Pi is a transcendental number, which is a fancy word meaning that it’s infinite, and it never starts over. So if it’s infinitely long, and there’s no discernable pattern, then every number and every possible combination of numbers is in there somewhere.
If you use a numerical-to-alphabetical encoding, assigning whatever values you please to whatever letters you want, somewhere in pi is the answer to any question you can ask, along with all the works of Shakespeare written in English, then again in piglatin. It’s probably buried waaaaay way down there in the 10^10^10^10th digits, but they’re there, just hanging out. It’s actually mathematically guaranteed, sort of the Pythagorean equivalent of the “ten thousand monkeys on typewriters for ten thousand years” argument, only the random monkey-gibberish is already there, encoded into the basic framework of our universe’s geometry as a result of our base-10 number system.

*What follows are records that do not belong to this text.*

/-- n bytes at ea through the data cache. -/
def State.cacheRead (s : State) (k ea n : Nat) : Ans :=
  let (s, lo, r) := s.lineRead k (ea / 32)
  if r ≠ .ok then (s, 0, r)
  else if ea % 32 + n ≤ 32 then (s, lo % 2 ^ 256 / 256 ^ (ea % 32) % 256 ^ n, .ok)
  else
    let m := 32 - ea % 32
    let (s, hi, r) := s.lineRead k (ea / 32 + 1)
    if r ≠ .ok then (s, 0, r)
    else (s, lo % 2 ^ 256 / 256 ^ (ea % 32) + hi % 256 ^ (n - m) * 256 ^ m, .ok)

/-- How a load ends: with a value and the granule's tag, an error, a wait, or as a request sent through the PCIe window. -/
inductive LoadAns where
  | val (s : State) (v : Nat) (tag : Bool)
  | err (s : State) (r : BusRes)
  | stall
  | sent (s : State)
deriving DecidableEq, Repr

/-- MC_CCTL.BUSY (R273). -/
def State.cacheBusy (s : State) (k : Nat) : Bool :=
  match (s.core k).invDue with | some e => decide (s.now < e) | none => false

/-- The memory part of a load, after the stores it must wait for. -/
def State.loadMem (s : State) (k : Nat) (dev : Bool) (ea n : Nat) : LoadAns :=
  let pcie := match regionOf ea with | .pcie => s.domOn 0x32 && s.pcie.up | _ => false
  if pcie then .sent s
  else if cacheable ea && !dev then
    if s.cacheBusy k then .stall
    else match s.cacheRead k ea n with
      | (s, v, .ok) =>
        let tag := match (s.core k).dcache.find? fun p => p.1 == ea / 32 with | some p => lineTag p.2 (ea % 32) | none => false
        .val s v tag
      | (s, _, r) => .err s r
  else match s.busRead (coreMaster k) ea n 0 with
    | (s, v, .ok) =>
      let at' := match regionOf ea with | .tcm _ => s.tcmServe ea | _ => ea
      .val s v (s.tagAt at')
    | (s, _, r) => .err s r

/-- The hold queue's bytes and tags are laid over a loaded value (R331). -/
def State.heldOver (s : State) (k ea n : Nat) : LoadAns → LoadAns
  | .val s' v t =>
    let q := (s.core k).hold
    .val s' (q.foldl (fun v e => e.onto ea n v) v) (q.foldl (fun t e => e.overTag ea t) t)
  | x => x

/-- A load of n bytes at ea by record k. Outside the own TCM and the cacheable regions, and through DEVICE, the store buffer
is emptied first (R270, R292); elsewhere a load wholly inside the youngest store it touches is forwarded, and one that
touches stores otherwise waits until they have left (R269). -/
def State.coreLoad (s : State) (k : Nat) (dev : Bool) (ea n : Nat) : LoadAns :=
  let plain := !dev && (cacheable ea || s.ownTcm k ea)
  let read := fun (s : State) => s.heldOver k ea n (s.loadMem k dev ea n)
  if !plain then match s.drainAll k with | some s => read s | none => .stall
  else
    match ((s.core k).sb.filter fun e => e.touches ea n).reverse with
    | [] => read s
    | e :: _ =>
      if e.covers ea n then .val s (e.val / 256 ^ (ea - e.addr) % 256 ^ n) false
      else
        let younger := ((s.core k).sb.reverse.takeWhile fun e => !e.touches ea n).length
        match s.drainTo k younger 32 with | some s => read s | none => .stall

/-- A load in doublewords of up to 80 bytes: what a fill, a vector or a frame reads; a request through the PCIe window is
answered with a free value. -/
def State.loadWords (s : State) (k : Nat) (dev : Bool) (ea : Nat) : Nat → LoadAns
  | 0 => .val s 0 false
  | n + 1 =>
    match s.coreLoad k dev ea 8 with
    | .val s v _ => match s.loadWords k dev (ea + 8) n with | .val s w t => .val s (v + 2 ^ 64 * w) t | x => x
    | .sent s =>
      match s.tick.loadWords k dev (ea + 8) n with
      | .val s' w t => .val s' ((Config.openWord s.free).toNat + 2 ^ 64 * w) t
      | x => x
    | x => x

/-- A load of the 16 bytes and the tag at ea; an outbound one reads 0 untagged. -/
def State.loadCap (s : State) (k : Nat) (dev : Bool) (ea : Nat) : LoadAns :=
  match s.coreLoad k dev ea 16 with
  | .sent s => .val s 0 false
  | x => x

/-- The exception of a failed access (R254, R296). -/
def accessExc (r : BusRes) (acc creg ea : Nat) : Exc :=
  ⟨match r with | .uncorr => 0x0B | .xo => 0x0C | _ => 0x0A, acc, creg, some ea⟩

/-! Capability checks (R253, R242, R293). -/

/-- R253 on an access of n bytes at ea through capability register creg. -/
def capCheck (c : Cap) (creg acc ea n : Nat) (perms : List Nat) (aligned : Bool) : Option Exc :=
  let x (num : Nat) : Option Exc := some ⟨num, acc, creg, some ea⟩
  if !c.tag then x 0x04
  else if c.isSealed then x 0x05
  else if perms.any fun p => !c.may p then x 0x06
  else if !c.covers ea n then x 0x07
  else if aligned && ea % n != 0 then x 0x03
  else none

/-- R242: a store through c2 below the spill area's top. -/
def Arch.spillGuard (a : Arch) (creg ea : Nat) : Option Exc :=
  if creg = 2 ∧ ea < (a.cap 2).base.toNat + a.wsp.toNat then some ⟨0x08, 2, 2, some ea⟩ else none

/-- R250 on a target within a capability. -/
def targetCheck (c : Cap) (creg acc t : Nat) : Option Exc :=
  if t % 4 ≠ 0 then some ⟨0x03, acc, creg, some t⟩
  else if !c.covers t 4 then some ⟨0x07, acc, creg, some t⟩
  else none

/-- R293 on a capability to install, with its target. -/
def execCheck (c : Cap) (creg acc t : Nat) : Option Exc :=
  if !c.tag then some ⟨0x04, acc, creg, some t⟩
  else if c.isSealed then some ⟨0x05, acc, creg, some t⟩
  else if !c.may permExec then some ⟨0x06, acc, creg, some t⟩
  else targetCheck c creg acc t

/-! Windows (R237 to R244). -/

/-- How a slide, spill or fill ends. -/
inductive Slide where
  | ok (s : State)
  | exc (s : State) (e : Exc)
  | stall
deriving DecidableEq, Repr

/-- The 20 words of a spill frame of slot x (R241). -/
def Arch.spillFrame (a : Arch) (x : Nat) : List Word :=
  let w : WinSlot := mapGet {} a.slots x
  ((List.range 8).map fun i => mapGet 0 a.win (16 * x + 8 + i)) ++ ((List.range 8).map fun i => mapGet 0 a.win (16 * x + i)) ++
    [w.lstart, w.lend, w.lctl, w.link]
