/-- The frame that ERET reads: saved PC and status, and the saved c0. -/
def State.frameRead (s : State) (k : Nat) (x : Cap) : Except Done (State × Nat × Cap) :=
  let at' := x.cursor.toNat
  match s.loadWords k (x.may permDevice) at' 1 with
  | .err s r => .error (.exc s (accessExc r 1 0x10 at'))
  | .stall | .sent _ => .error .stall
  | .val s v _ =>
    match s.loadCap k (x.may permDevice) (at' + 16) with
    | .err s r => .error (.exc s (accessExc r 1 0x10 (at' + 16)))
    | .stall | .sent _ => .error .stall
    | .val s w t => .ok (s, v, capOf w t)

/-- The handler that ERET chains to (R280): line, priority and its valid vector. -/
def State.chain (s : State) (k ipl : Nat) : Option (State × Nat × Nat × Cap) :=
  match s.winner k ipl with
  | none => none
  | some (l, prio) =>
    match s.vector k ((s.arch k).ivt.toNat + 16 * l) with
    | some (s, some c) => if c.vectorOk then some (s, l, prio, c) else none
    | _ => none

/-- MC_ERET (R240, R280, R301). -/
def execMcEret (n : Fin 4) (d a b e : Fin 32) (s : State) : Result :=
  s.sysOp n 5 d a b e true true fun s k =>
    let x := (s.arch k).xstk
    if !((s.arch k).cap 0).may permSys then .exc s (sysExc 6 none)
    else match xstkCheck x with
      | some f => .exc s f
      | none =>
        match s.frameRead k x with
        | .error r => r
        | .ok (s, v, c) =>
          let pc := v % 2 ^ 32
          match execCheck c 0x10 5 pc with
          | some f => .exc s f
          | none =>
            let st : Word := BitVec.ofNat 32 (v / 2 ^ 32) &&& 0x30F
            match s.chain k (fieldOf st 3 0) with
            | some (s, l, prio, vec) =>
              let s := s.onArch k fun r => { r.setCap 0 vec with pc := vec.cursor.toNat, status := withField r.status 3 0 prio }
              .stop ((s.clearPend k l).coreTrace k (2 ^ 11 * l + 1))
            | none =>
              match s.slideBack k with
              | .stall => .stall
              | .exc s f => .exc s f
              | .ok s =>
                let c0 := { c with cursor := BitVec.ofNat 32 pc }
                .goto (s.onArch k fun r =>
                  { r.setCap 0 c0 with status := st, xstk := { x with cursor := x.cursor + 32 } }) pc

/-- MC_WFI (R281): retires at once where a line is eligible, else waits for INTERRUPT_ENTRY. -/
def execMcWfi (n : Fin 4) (d a b e : Fin 32) (s : State) : Result :=
  s.sysOp n 6 d a b e false false fun s k =>
    if (s.winner k (s.arch k).ipl).isSome then .next s else .stop (s.onCore k fun c => { c with run := .wait })

/-- MC_TRAP (R302). -/
def execMcTrap (n : Fin 4) (d a b e : Fin 32) (s : State) : Result :=
  s.sysOp n 7 d a b e true false fun s k => .after s { num := 0x0E, addr := some (s.arch k).pc }

/-- Spill the oldest frames until the current one is left (R244). -/
def State.stow (s : State) (k : Nat) : Nat → Slide
  | 0 => .ok s
  | f + 1 =>
    let a := s.arch k
    if a.depth ≤ 1 then .ok s
    else match s.spill k ((a.slot + 9 - a.depth) % 8) with
      | .ok s => (s.onArch k fun a => { a with depth := a.depth - 1 }).stow k f
      | x => x

/-- MC_STOW (R244). -/
def execMcStow (n : Fin 4) (d a b e : Fin 32) (s : State) : Result :=
  s.sysOp n 8 d a b e false false fun s k =>
    match s.stow k 7 with
    | .ok s => .next s
    | .exc s f => .exc s f
    | .stall => .stall

/-- MC_BKPT (R302, R477): with BKPp = 1 the pair halts after it; the secondary of a split pair is not halted by debug. -/
def execMcBkpt (n : Fin 4) (d a b e : Fin 32) (s : State) : Result :=
  s.sysOp n 9 d a b e true false fun s k =>
    let p := k / 2
    if s.flag Reg.TP_DBGCTL (8 * p + 4) && !(s.pairMode p == 1 && k % 2 == 1) then .next (s.setFlag Reg.TP_DBGSTAT p true)
    else .after s { num := 0x0F, addr := some (s.arch k).pc }

/-! System registers (R294, R295). -/

/-- MC_ICFG of line l as it reads (R277). -/
def State.icfgRead (s : State) (k l : Nat) : Word :=
  let f : LineFile := mapGet {} s.icfg k
  let w := mapGet 0 f.icfg l
  if bitOf w 8 || decide (448 ≤ l) then w else withField w 0 0 (bit (s.linePend l w))

/-- A write of MC_ICFG: PEND is cleared by 1 and set by SETPEND on an edge or a software line; a set stands (R23, R277). -/
def State.icfgWrite (s : State) (k l : Nat) (v : Word) : State :=
  let f : LineFile := mapGet {} s.icfg k
  let old := bitOf (mapGet 0 f.icfg l) 0 && !bitOf v 0
  let set := bitOf v 1 && (bitOf v 8 || decide (448 ≤ l))
  let f' : LineFile := { f with icfg := mapSet 0 f.icfg l (withField (v &&& 0x800F0100) 0 0 (bit (old || set))) }
  { s with icfg := mapSet {} s.icfg k f' }

/-- An invalidation of the caches that v names starts (R273). -/
def State.cctlWrite (s : State) (k : Nat) (v : Word) : State :=
  if !bitOf v 0 && !bitOf v 1 then s
  else
    s.onCore k fun c =>
      { c with
        dcache := if bitOf v 1 then [] else c.dcache
        icache := if bitOf v 0 then [] else c.icache
        invDue := some (s.now + s.coreTime 256) }

/-- A system register as it reads; none for an unassigned number. -/
def State.srRead (s : State) (k sr : Nat) : Option Word :=
  let a := s.arch k
  match sr with
  | 0x010 => some a.wstate
  | 0x011 => some a.wsp
  | 0x012 => some a.win0.lstart
  | 0x013 => some a.win0.lend
  | 0x014 => some a.win0.lctl
  | 0x015 => some a.win0.link
  | 0x020 => some a.isel
  | 0x021 => some (s.icfgRead k (fieldOf a.isel 8 0))
  | 0x022 => some (BitVec.ofNat 32 a.ipl)
  | 0x023 => some (s.iact k)
  | 0x024 => some a.ivt
  | 0x028 => some (BitVec.ofNat 32 (4 * bit (s.cacheBusy k)))
  | 0x030 => some a.status
  | 0x031 => some a.xcause
  | 0x032 => some a.xaddr
  | 0x033 => some a.xvt
  | _ => none

/-- The bits of a writable system register that are not reserved; none where a write is illegal. -/
def srMask (sr : Nat) : Option Word :=
  match sr with
  | 0x011 => some 0xFFFFFFF0
  | 0x012 | 0x013 | 0x015 => some 0xFFFFFFFC
  | 0x014 => some 0x3F
  | 0x020 => some 0x1FF
  | 0x021 => some 0x800F0103
  | 0x022 => some 0xF
  | 0x024 => some 0xFFFFE000
  | 0x028 => some 0x7
  | 0x030 => some 0x30F
  | 0x033 => some 0xFFFFFE00
  | _ => none

/-- A write of a writable system register. -/
def State.srWrite (s : State) (k sr : Nat) (v : Word) : State :=
  let arch (f : Arch → Arch) : State := s.onArch k f
  let win (f : WinSlot → WinSlot) : State := s.onArch k fun a => a.setWin0 (f a.win0)
  match sr with
  | 0x011 => arch fun a => { a with wsp := v }
  | 0x012 => win fun w => { w with lstart := v }
  | 0x013 => win fun w => { w with lend := v }
  | 0x014 => win fun w => { w with lctl := v }
  | 0x015 => win fun w => { w with link := v }
  | 0x020 => arch fun a => { a with isel := v }
  | 0x021 => s.icfgWrite k (fieldOf (s.arch k).isel 8 0) v
  | 0x022 => arch fun a => { a with status := withField a.status 3 0 v.toNat }
  | 0x024 => arch fun a => { a with ivt := v }
  | 0x028 => s.cctlWrite k v
  | 0x030 => arch fun a => { a with status := v }
  | 0x033 => arch fun a => { a with xvt := v }
  | _ => s

/-- SR numbers that hold capabilities; of them 0x040 is assigned. -/
def srIsCap (sr : Nat) : Bool := decide (0x040 ≤ sr) && decide (sr ≤ 0x04F)

/-- MC_MFSR (R294): an unassigned number reads an open value, and an open untagged capability from 0x041 to 0x04F. -/
def execMcMfsr (n : Fin 4) (d a : Fin 32) (imm : BitVec 16) (s : State) : Result :=
  let sr := imm.toNat
  s.runCore n (wordI 0x39 d a imm.toNat) false false (a == 0 && decide (sr < 4096) && !(srIsCap sr && (d.val == 0 || decide (16 ≤ d.val))))
    fun s k =>
      let r := s.arch k
      let free (i : Nat) : Word := Config.openWord (s.free + i)
      if !(r.cap 0).may permSys then .exc s (sysExc 6 (some sr))
      else if sr = 0x040 then .next (s.onArch k fun r => r.setCap d r.xstk)
      else if srIsCap sr then
        let c : Cap := ⟨free 0, free 1, (free 2).truncate 16, (free 2 >>> 16).truncate 16, free 3, false⟩
        .next (({ s with free := s.free + 4 } : State).onArch k fun r => r.setCap d c)
      else match s.srRead k sr with
        | some v => .next (s.onArch k fun r => r.set d v)
        | none => .next (s.tick.onArch k fun r => r.set d (free 0))

/-- MC_MTSR (R294, R295): an unassigned or read-only number, or a reserved bit that is not 0, is illegal. -/
def execMcMtsr (n : Fin 4) (d a : Fin 32) (imm : BitVec 16) (s : State) : Result :=
  let sr := imm.toNat
  let word := wordI 0x3A d a imm.toNat
  s.runCore n word true false (d == 0 && (srMask sr).isSome || d == 0 && sr == 0x040 && a.val < 16) fun s k =>
    let r := s.arch k
    let v := r.get a
    match srMask sr with
    | none =>
      if !(r.cap 0).may permSys then .exc s (sysExc 6 (some sr)) else .next (s.onArch k fun r => { r with xstk := r.cap a })
    | some m =>
      if v &&& ~~~m ≠ 0 then .exc s { num := 0x01, addr := some word }
      else if !(r.cap 0).may permSys then .exc s (sysExc 6 (some sr))
      else .next (s.srWrite k sr v)

/-! Events of a core. -/

/-- Record that runs core n's program, if it may take an entry now: it runs, or waits in WFI, and debug lets it. -/
def State.entryLead (s : State) (n : Nat) : Option Nat :=
  match s.lead n with
  | some k =>
    let run := (s.core k).run
    if (run == .run || run == .wait) && (s.onCore k fun c => { c with run := .run }).mayRun k then some k else none
  | none => none

/-- Record k leaves WFI as an eligible line asks for: WFI retires (R281). -/
def State.wake (s : State) (k : Nat) : State :=
  if (s.core k).run = .wait then
    (s.onCore k fun c => { c with run := .run }).retire k ((s.arch k).pc + 4) (s.arch k).lastInLoop
  else s

/-- What is taken at the present boundary before an interrupt: the pending arithmetic exception, then CKPT_DUE. -/
def State.pendingEntry (s : State) (k : Nat) : Option (Option State) :=
  let pc := (s.arch k).pc
  match (s.core k).arith with
  | some r => some (s.takeArith k r pc)
  | none => if (s.core k).due then some (s.takeDue k pc) else none

/-- INTERRUPT_ENTRY (R277 to R279, R298, R300): the winning line above IPL is taken, after any exception of the boundary. -/
def execInterruptEntry (n : Fin 4) (s : State) : Result :=
  match s.entryLead n with
  | none => .next s
  | some k =>
    match s.winner k (s.arch k).ipl with
    | none => .next s
    | some (l, prio) =>
      let t := s.wake k
      let at' := (t.arch k).pc
      match t.outputMism k ((t.arch k).ivt.toNat + 16 * l), t.pendingEntry k with
      | some u, _ => .next u
      | none, some r => .next (r.getD s)
      | none, none => .next ((t.takeInt k l prio at').getD s)

/-- EXCEPTION_ENTRY (R247, R298, R299, R303, R333): the exception that waits for a boundary is taken now; else the word `ill`
at the PC, whose opcode or fn is unassigned, raises ILLEGAL_INSN. -/
def execExceptionEntry (n : Fin 4) (ill : Option (BitVec 32)) (s : State) : Result :=
  match s.entryLead n with
  | none => .next s
  | some k =>
    match s.pendingEntry k, ill with
    | some r, _ => .next (r.getD s)
    | none, some w => if molpaAssigned w.toNat then .next s else s.runCore n w.toNat false false false fun s _ => .next s
    | none, none => .next s

/-- STORE_BUFFER_DRAIN (R268, R330): the oldest entry leaves. -/
def execStoreBufferDrain (n : Fin 4) (s : State) : Result :=
  match s.lead n with
  | none => .next s
  | some k =>
    match s.unitOn k, (s.core k).sb with
    | true, e :: _ =>
      match s.outputMism k e.addr with
      | some t => .next t
      | none => .next ((s.drainOne k).getD s)
    | _, _ => .next s

/-- HOLD_QUEUE_RELEASE (R332): the queue as it stood at the commit, then the held stores kept in the store buffer. -/
def execHoldQueueRelease (n : Fin 4) (s : State) : Result :=
  match s.lead n with
  | none => .next s
  | some k =>
    let c := s.core k
    if !s.unitOn k then .next s
    else
      let out := c.hold.take c.release ++ c.sb.take c.releaseSb
      let s := s.setCore k { c with hold := c.hold.drop c.release, sb := c.sb.drop c.releaseSb, release := 0, releaseSb := 0 }
      .next (s.storesOut k false out)

/-- CKPT_DUE_RAISE (R333): once per interval, when a limit is reached; the interval limit is waited for. -/
def execCkptDueRaise (n : Fin 4) (s : State) : Result :=
  match s.lead n with
  | none => .next s
  | some k =>
    let p := k / 2
    let c := s.core k
    let on := match c.run with | .run | .wait | .load | .patch => true | _ => false
    let exempt := s.halted p && !(s.pairMode p == 1 && k % 2 == 1)
    if !s.unitOn k || !on || exempt || c.dueAt.isSome then .next s
    else
      let t := if (s.dueWhy k).isSome then s else s.advanceTo (c.timerAt + 400 * s.fld (Reg.RD_CTL p) 23 16)
      let why := (t.dueWhy k).getD 1
      let t := t.onCore k fun c => { c with dueAt := some t.now, due := true }
      let t := t.setFld (Reg.RD_STAT p) 26 25 why
      .next (t.satInc (Reg.RD_CNT p) 7 0)

/-- SET_PENDING (R277): MC_ICFG written with SETPEND = 1 for the line in MC_ISEL. -/
def execSetPending (n : Fin 4) (v : BitVec 32) (s : State) : Result :=
  match s.lead n with
  | some k => .next (if s.mayRun k then s.icfgWrite k (fieldOf (s.arch k).isel 8 0) (withField v 1 1 1) else s)
  | none => .next s

/-- A write of MC_CCTL by core n. -/
def State.cctlBy (s : State) (n : Fin 4) (v : Word) : Result :=
  match s.lead n with
  | some k => .next (if s.mayRun k then s.cctlWrite k v else s)
  | none => .next s

/-- DATA_CACHE_INVALIDATE and INSTRUCTION_CACHE_INVALIDATE (R273). -/
def execDataCacheInvalidate (n : Fin 4) (s : State) : Result := s.cctlBy n 2
def execInstructionCacheInvalidate (n : Fin 4) (s : State) : Result := s.cctlBy n 1

/-- CACHE_INVALIDATION_DONE (R273): the 256 cycles end, and BUSY clears. -/
def execCacheInvalidationDone (n : Fin 4) (s : State) : Result :=
  match s.lead n with
  | some k =>
    match (s.core k).invDue with
    | some e => .next ((s.advanceTo e).onCore k fun c => { c with invDue := none })
    | none => .next s
  | none => .next s

end Sys2Proof.Machine
end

Go ahead and try it—use your browser’s “find” function to search, and you’ll likely be able to find any nine-digit string you like in the first billion digits of pi! Search your own phone number, and you’ll likely find a few instances—with ten billion digits, you could likely find it with the area code included!
In addition to being everybody’s favorite math-related holiday, today also happens to mark the first day of the American Physical Society’s annual March meting, so you can expect the PC crew to be pretty busy these next few days; we’re providing physics outreach resources to the ~10,000 physicists who have invaded Baltimore for the week!